Sanders’s “Tax on Extreme Wealth” plan, detailed on the senator’s campaign website, would create a one percent tax on wealth between $32 and $50 million, with the rate progressively increasing on richer Americans.

“A progressive wealth tax is the most direct policy tool to curb the growing concentration of wealth in the United States,” economists Gabriel Zucman and Emanuel Saez wrote in a letter analyzing Sanders’s proposal. “Senator Sanders’s very progressive wealth tax on the top 0.1 percent wealthiest Americans is a crucial step in this direction.”

Sanders’s website outlines the framework of the tax plan:

  • 1 percent tax on wealth from $32 to $50 million;
  • 2 percent on wealth from $50 to $250 million;
  • 3 percent on wealth from $250 to $500 million;
  • 4 percent on wealth from $500 to $1 billion;
  • 5 percent on wealth from $1 billion to $2.5 billion;
  • 6 percent on wealth from $2.5 billion to $5 billion;
  • 7 percent on wealth from $5 billion to $10 billion;
  • 8 percent on wealth over $10 billion.
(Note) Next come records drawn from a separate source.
-- ==== Sys2Proof/Tests/Slice0.lean ====
section
/-! SUPPORT. Tests: the well-formedness smoke, the words of the opcode table, small steps with the results that
spec/95_test_vectors.md gives (each test names its vector), and for each statement a state that meets its hypotheses. -/

namespace Sys2Proof.Tests
open Sys2Proof Sys2Proof.Machine

set_option Elab.async false

/-! ### WellFormed: what the check refuses -/

theorem test_put_zero_is_ill_formed : (Instr.bpPut 0).wf = false := by decide
theorem test_put_33_is_ill_formed : (Instr.bpPut 33).wf = false := by decide
theorem test_get_zero_is_ill_formed : (Instr.bpGet 0).wf = false := by decide
theorem test_get_33_is_ill_formed : (Instr.bpGet 33).wf = false := by decide
theorem test_counts_1_and_32_are_well_formed : (Instr.bpPut 1).wf && (Instr.bpGet 32).wf = true := by decide
theorem test_ill_formed_word_is_refused :
    decode (encode (.bpPut 0)) = .illegal .bitCount ∧ decode (encode (.bpGet 33)) = .illegal .bitCount := by decide

/-! ### Decode: every opcode of the table, its word written out bit by bit (R80, R82) -/

theorem test_decode_bp_winit : decode 0b00000000000000000000000000000001 = .command .bpWinit := by decide
theorem test_decode_bp_put : decode 0b00000000000000000000001100000010 = .command (.bpPut 3) := by decide
theorem test_decode_bp_flush : decode 0b00000000000000000000000000000011 = .command .bpFlush := by decide
theorem test_decode_bp_rinit : decode 0b00000000000000000000000000000100 = .command .bpRinit := by decide
theorem test_decode_bp_get : decode 0b00000000000000000010000000000101 = .command (.bpGet 32) := by decide
theorem test_decode_ht_count : decode 0b00000000000000000000000000010000 = .command .htCount := by decide
theorem test_decode_ht_build : decode 0b00000000000000000000000000010001 = .command .htBuild := by decide
theorem test_decode_ht_loadmeta : decode 0b00000000000000000000000000010010 = .command .htLoadmeta := by decide
theorem test_decode_ht_storemeta : decode 0b00000000000000000000000000010011 = .command .htStoremeta := by decide
theorem test_decode_he_encode : decode 0b00000000000000000000000000100000 = .command .heEncode := by decide
theorem test_decode_hd_decode : decode 0b00000000000000000000000000110000 = .command .hdDecode := by decide
theorem test_decode_lz_match : decode 0b00000000000000000000000001000000 = .command .lzMatch := by decide

/-- The cases of R84, at the edges of their ranges. -/
theorem test_illegal_words :
    decode 0x00000000 = .illegal .opcode ∧ decode 0x00000006 = .illegal .opcode ∧ decode 0x0000000F = .illegal .opcode ∧
    decode 0x00000014 = .illegal .opcode ∧ decode 0x00000041 = .illegal .opcode ∧ decode 0x000000FF = .illegal .opcode ∧
    decode 0x00000002 = .illegal .bitCount ∧ decode 0x00002105 = .illegal .bitCount ∧
    decode 0x00000101 = .illegal .countField ∧ decode 0x0000FF40 = .illegal .countField ∧
    decode 0x00010001 = .illegal .reservedBits ∧ decode 0x80000302 = .illegal .reservedBits := by decide

theorem test_table_words :
    decodeTableWord 32 0x00000702 = some (.bpPut 7) ∧ decodeTableWord 32 0x00000040 = some .lzMatch ∧
    decodeTableWord 32 0x00000002 = none := by decide

/-! ### States for the tests -/

/-- The state after reset of an instance with 4096 bytes of DMEM. -/
def base : State := { State.reset with params := ⟨0x1000, 2048, 64⟩ }

/-- Bytes put in DMEM by the host. -/
def place (a : Nat) (bs : List Byte) (s : State) : State := { s with dmem := Memory.writeBytes s.dmem a bs }

/-- SRC set. -/
def src (a l : Word) (s : State) : State := { s with srcAddr := a, srcLen := l }

/-- DST set. -/
def dst (a c : Word) (s : State) : State := { s with dstAddr := a, dstCap := c }

/-- The state after a command, where there is one. -/
def after (i : Instr) (s : State) : State :=
  match exec i s with
  | .next t => t
  | .fault _ => s
  | .refused _ => s

/-- An answer is a next state. -/
def isNext : Result → Bool
  | .next _ => true
  | .fault _ => false
  | .refused _ => false

theorem exec_after {i : Instr} {s : State} (h : isNext (exec i s) = true) : exec i s = .next (after i s) := by
  unfold after
  cases e : exec i s with
  | next t => rfl
  | fault r => rw [e] at h; simp [isNext] at h
  | refused r => rw [e] at h; simp [isNext] at h

/-- "abracadabra" -/
def abraText : List Byte := [0x61, 0x62, 0x72, 0x61, 0x63, 0x61, 0x64, 0x61, 0x62, 0x72, 0x61]
/-- A state with a tree, as HT_COUNT and HT_BUILD leave it. -/
def withTree (freq : List (Byte × Word)) (tree : List Node) (root : Nat) (codes : List (Byte × List Bool)) (s : State) : State :=
  { s with
    freq := tableOf 0 freq
    nsym := BitVec.ofNat 32 freq.length
    tree := tree
    root := some root
    code := tableOf [] codes
    treeValid := true }

/-- HT1's frequencies. -/
def abraFreq : List (Byte × Word) := [(0x61, 5), (0x62, 2), (0x63, 1), (0x64, 1), (0x72, 2)]
/-- HT1's nodes. -/
def abraTree : List Node :=
  [.leaf 5 0x61, .leaf 2 0x62, .leaf 1 0x63, .leaf 1 0x64, .leaf 2 0x72, .internal 2 2 3, .internal 4 1 4, .internal 6 5 6,
   .internal 11 0 7]
/-- HT1's codes. -/
def abraCodes : List (Byte × List Bool) :=
  [(0x61, [false]), (0x63, [true, false, false]), (0x64, [true, false, true]), (0x62, [true, true, false]),
   (0x72, [true, true, true])]
/-- "abracadabra" in SRC, not yet counted. -/
def abraSrc : State := src 0 11 (place 0 abraText base)
/-- "abracadabra" counted and built (HT1). -/
def abra : State := withTree abraFreq abraTree 8 abraCodes abraSrc
/-- "aaaa" counted and built (HT2). -/
def four : State := withTree [(0x61, 4)] [.leaf 4 0x61] 0 [(0x61, [false])] (src 0 4 (place 0 [0x61, 0x61, 0x61, 0x61] base))
/-- BP1: ten bits in an open stream. -/
def ten : State :=
  after (.bpPut 7) { after (.bpPut 3) { after .bpWinit (dst 0x100 4 base) with arg := 5 } with arg := 0x7F }
/-- BP12: ten bits to read. -/
def reader : State := after .bpRinit { src 0x100 2 (place 0x100 [0xBF, 0xC0] base) with bitcnt := 10 }
/-- HD1's stream, with the tree of "abracadabra". -/
def coded : State := { dst 0x200 16 (src 0x100 3 (place 0x100 [0x6E, 0x8A, 0xDC] abra)) with bitcnt := 23 }
/-- "ABABABAB" to be tokenized (P3). -/
def abab : State := dst 0x020 30 (src 0 8 (place 0 [0x41, 0x42, 0x41, 0x42, 0x41, 0x42, 0x41, 0x42] base))
/-- HT_BUILD issued and not yet performed. -/
def busyState : State := latch 0x11 base

/-! ### Steps with the results of spec/95_test_vectors.md -/

/-- BP10, BP11 -/
theorem test_bp_winit : (after .bpWinit (dst 0x1000 0 base)).status.errcode = .none ∧
    (after .bpWinit (dst 0xFFFFFFFF 2 base)).status.errcode = .address := by decide +kernel

/-- BP1 -/
theorem test_bp_put : Memory.read ten.dmem 0x100 = 0xBF ∧ ten.wpos = 10 ∧ ten.bitcnt = 10 ∧ ten.pbuf = 3 ∧
    Memory.find ten.dmem 0x101 = none := by decide +kernel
“At a time when millions of people are working two or three jobs to feed their families, the three wealthiest people in this country own more wealth than the bottom half of the American people,” Sanders said in a statement. “Enough is enough. We are going to take on the billionaire class, substantially reduce wealth inequality in America, and stop our democracy from turning into a corrupt oligarchy.”
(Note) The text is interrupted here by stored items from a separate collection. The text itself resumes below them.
-- ==== Sys2Proof/Machine/Dispatch.lean ====
section
/-! DEFINITION. One arm per operation (30_encoding.md R46). -/

namespace Sys2Proof.Machine

def exec (i : Instr) (s : State) : Host.Outcome State Fault Refusal :=
  match i with
  | .bcast w c => Sys2Proof.Machine.execBcast w c s
  | .haszero w x => Sys2Proof.Machine.execHaszero w x s
  | .haseq w x a => Sys2Proof.Machine.execHaseq w x a s
  | .haslt w x a => Sys2Proof.Machine.execHaslt w x a s
  | .hasgt w x a => Sys2Proof.Machine.execHasgt w x a s
  | .hasbtw w x a b => Sys2Proof.Machine.execHasbtw w x a b s
  | .popcnt w p x => Sys2Proof.Machine.execPopcnt w p x s
  | .clz w p x => Sys2Proof.Machine.execClz w p x s
  | .ctz w p x => Sys2Proof.Machine.execCtz w p x s

end Sys2Proof.Machine
end

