/-- Settles O40: the steps of the smearing, written out, are those of its shifts at either width. -/
theorem fallbackFormulasByArithmetic : Obligations.FallbackFormulasByArithmetic := by
  intro w x
  refine ⟨toNat_popcountFallback_eq_arith x, ?smear, ?clz, toNat_isolateLowest_eq_arith x,
    toNat_ctzFallback_eq_arith x⟩
  case smear => cases w <;> exact toNat_smear_eq_arith x
  case clz => cases w <;> exact toNat_clzFallback_eq_arith x

end Sys2Proof.Machine

/-! SUPPORT. The status bits by the arithmetic fields of the command, and the statements of
60_exceptions.md they settle. -/

namespace Sys2Proof.Machine

/-- The operand field holds the low `W` bits only (R38). -/
theorem operandField_mod_two_pow_bits (c : Command) :
    operandField c % 2 ^ (widthField c).bits = operandField c :=
  Nat.mod_mod _ _

/-- The cause table of R96 reads the same on a command and on the instruction it spells. -/
theorem violatingCommand_iff_of_spells {c : Command} {i : Instr} (h : Spells c i) :
    ViolatingCommand c ↔ Violated i := by
  cases i with
  | hasbtw w x a b =>
    obtain ⟨hop, -, -, ha, hb⟩ := h
    simp [ViolatingCommand, Violated, hop, ha, hb]
  | clz w p x | ctz w p x =>
    obtain ⟨hop, rfl, hx, -⟩ := h
    simp [ViolatingCommand, Violated, hop, ← hx, operandField_mod_two_pow_bits]
  | bcast | haszero | haseq | haslt | hasgt | popcnt => simp [ViolatingCommand, Violated, h.1]

/-- The port of an illegal command, whatever its other fields hold (R95, R97). -/
theorem rsp_of_not_legal {s : State} (h : ¬ LegalCommand s.cmd) : s.rsp = illegalResponse := by
  obtain ⟨e, hdec⟩ := exists_decode_eq_error_of_not_legal h
  exact State.rsp_of_error hdec

/-- The status bits of a legal command (R94, R96). -/
theorem rsp_status_of_legal {s : State} (h : LegalCommand s.cmd) :
    s.rsp.ill = false ∧ (s.rsp.pv = true ↔ ViolatingCommand s.cmd) := by
  obtain ⟨i, hi⟩ := exists_spells h.1
  have hdec : decode s.cmd = .ok i := (decode_eq_ok_iff_spells s.cmd i).mpr ⟨h, hi⟩
  rw [State.rsp_of_ok hdec, responseOf_eq_checked, violatingCommand_iff_of_spells hi,
    ← resultOf_eq_none_iff s.cfg i]
  exact checked_status (s.draw i) (resultOf s.cfg i)

/-- The one cause of `ILL` (R95). -/
theorem rsp_ill_iff (s : State) : s.rsp.ill = true ↔ ¬ LegalCommand s.cmd := by
  by_cases h : LegalCommand s.cmd
  · simp [h, (rsp_status_of_legal h).1]
  · simp [h, rsp_of_not_legal h]

/-- The causes of `PV` (R96). -/
theorem rsp_pv_iff (s : State) :
    s.rsp.pv = true ↔ LegalCommand s.cmd ∧ ViolatingCommand s.cmd := by
  by_cases h : LegalCommand s.cmd
  · simp [h, (rsp_status_of_legal h).2]
  · simp [h, rsp_of_not_legal h]

/-- `PV` excludes `ILL` (R97). -/
theorem rsp_ill_of_pv {s : State} (h : s.rsp.pv = true) : s.rsp.ill = false :=
  (rsp_status_of_legal ((rsp_pv_iff s).mp h).1).1

/-- Settles O9. -/
theorem everyCommandHasResponse : Obligations.EveryCommandHasResponse := by
  intro s
  refine ⟨s.answered, step_eq_next_answered s, ?completed, ?violated, (rsp_ill_iff s).mpr⟩
  case completed =>
    intro hlegal hok
    obtain ⟨hill, hpv⟩ := rsp_status_of_legal hlegal
    exact ⟨Bool.eq_false_iff.mpr (hpv.not.mpr hok), hill⟩
  case violated => exact fun hlegal hbad => (rsp_pv_iff s).mpr ⟨hlegal, hbad⟩

/-- Settles O10: what a transaction leaves behind is fixed by the response, and `PV` fixes all of that
but `R`. -/
theorem preconditionViolatedExactly : Obligations.PreconditionViolatedExactly := by
  intro s t hstep
  obtain rfl := step_eq_next_iff.mp hstep
  refine ⟨rsp_pv_iff s, fun (hpv : s.rsp.pv = true) => ⟨s.rsp.r, ?_⟩⟩
  have hrsp : s.rsp = ⟨s.rsp.r, true, false⟩ :=
    congrArg₂ (Response.mk s.rsp.r) hpv (rsp_ill_of_pv hpv)
  rw [State.answered, hpv, ← hrsp]
  rfl

/-- Settles O11: each failed test of `HASBTW` is a cause of `PV`. -/
theorem statusBitsPriority : Obligations.StatusBitsPriority := by
  intro s t hstep
  obtain rfl := step_eq_next_iff.mp hstep
  refine ⟨rsp_of_not_legal, ?exclusive, ?hasbtw⟩
  case exclusive =>
    rintro ⟨hpv, hill⟩
    exact absurd hill (Bool.eq_false_iff.mp (rsp_ill_of_pv hpv))
  case hasbtw =>
    intro hlegal hop
    have pv_of_test (h : aField s.cmd > 127 ∨ bField s.cmd > 128 ∨ aField s.cmd ≥ bField s.cmd) :
        s.rsp.pv = true := (rsp_pv_iff s).mpr ⟨hlegal, .inr (.inr ⟨hop, h⟩)⟩
    exact ⟨fun ha => pv_of_test (.inl ha), fun hb => pv_of_test (.inr (.inl hb)),
      fun hab => pv_of_test (.inr (.inr hab))⟩

end Sys2Proof.Machine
To prevent the rich from evading the wealth tax, Sanders’s plan would establish a number of oversight and enforcement mechanisms, including:

  • Creating a national registry and significant additional third-party reporting requirements;
  • Increasing IRS funding for enforcement and requiring the IRS to perform an audit of 30 percent of wealth tax returns for those in the one percent bracket and a 100 percent audit rate for all billionaires;
  • Creating a 40 percent exit tax on the net value of all assets under $1 billion and 60 percent over $1 billion for all wealthy individual seeking to expatriate to avoid the tax; and
  • Making enhancements to the international tax enforcement and anti-money laundering regime, including the strengthening of the Foreign Account Tax Compliance Act.

On his website, Sanders said the revenue raised from the wealth tax would be used to fund the senator’s other progressive policy proposals, such as Medicare for All and universal childcare.

“Over the last 30 years, the top 1 percent has seen a $21 trillion increase in its wealth, while the bottom half of American society has actually lost $900 billion in wealth,” the senator said. “In other words, there has been a massive transfer of wealth from those who have too little to those who have too much.”

“For the sake of our democracy and working families all over America who are struggling economically,” Sanders added, “that has got to change.”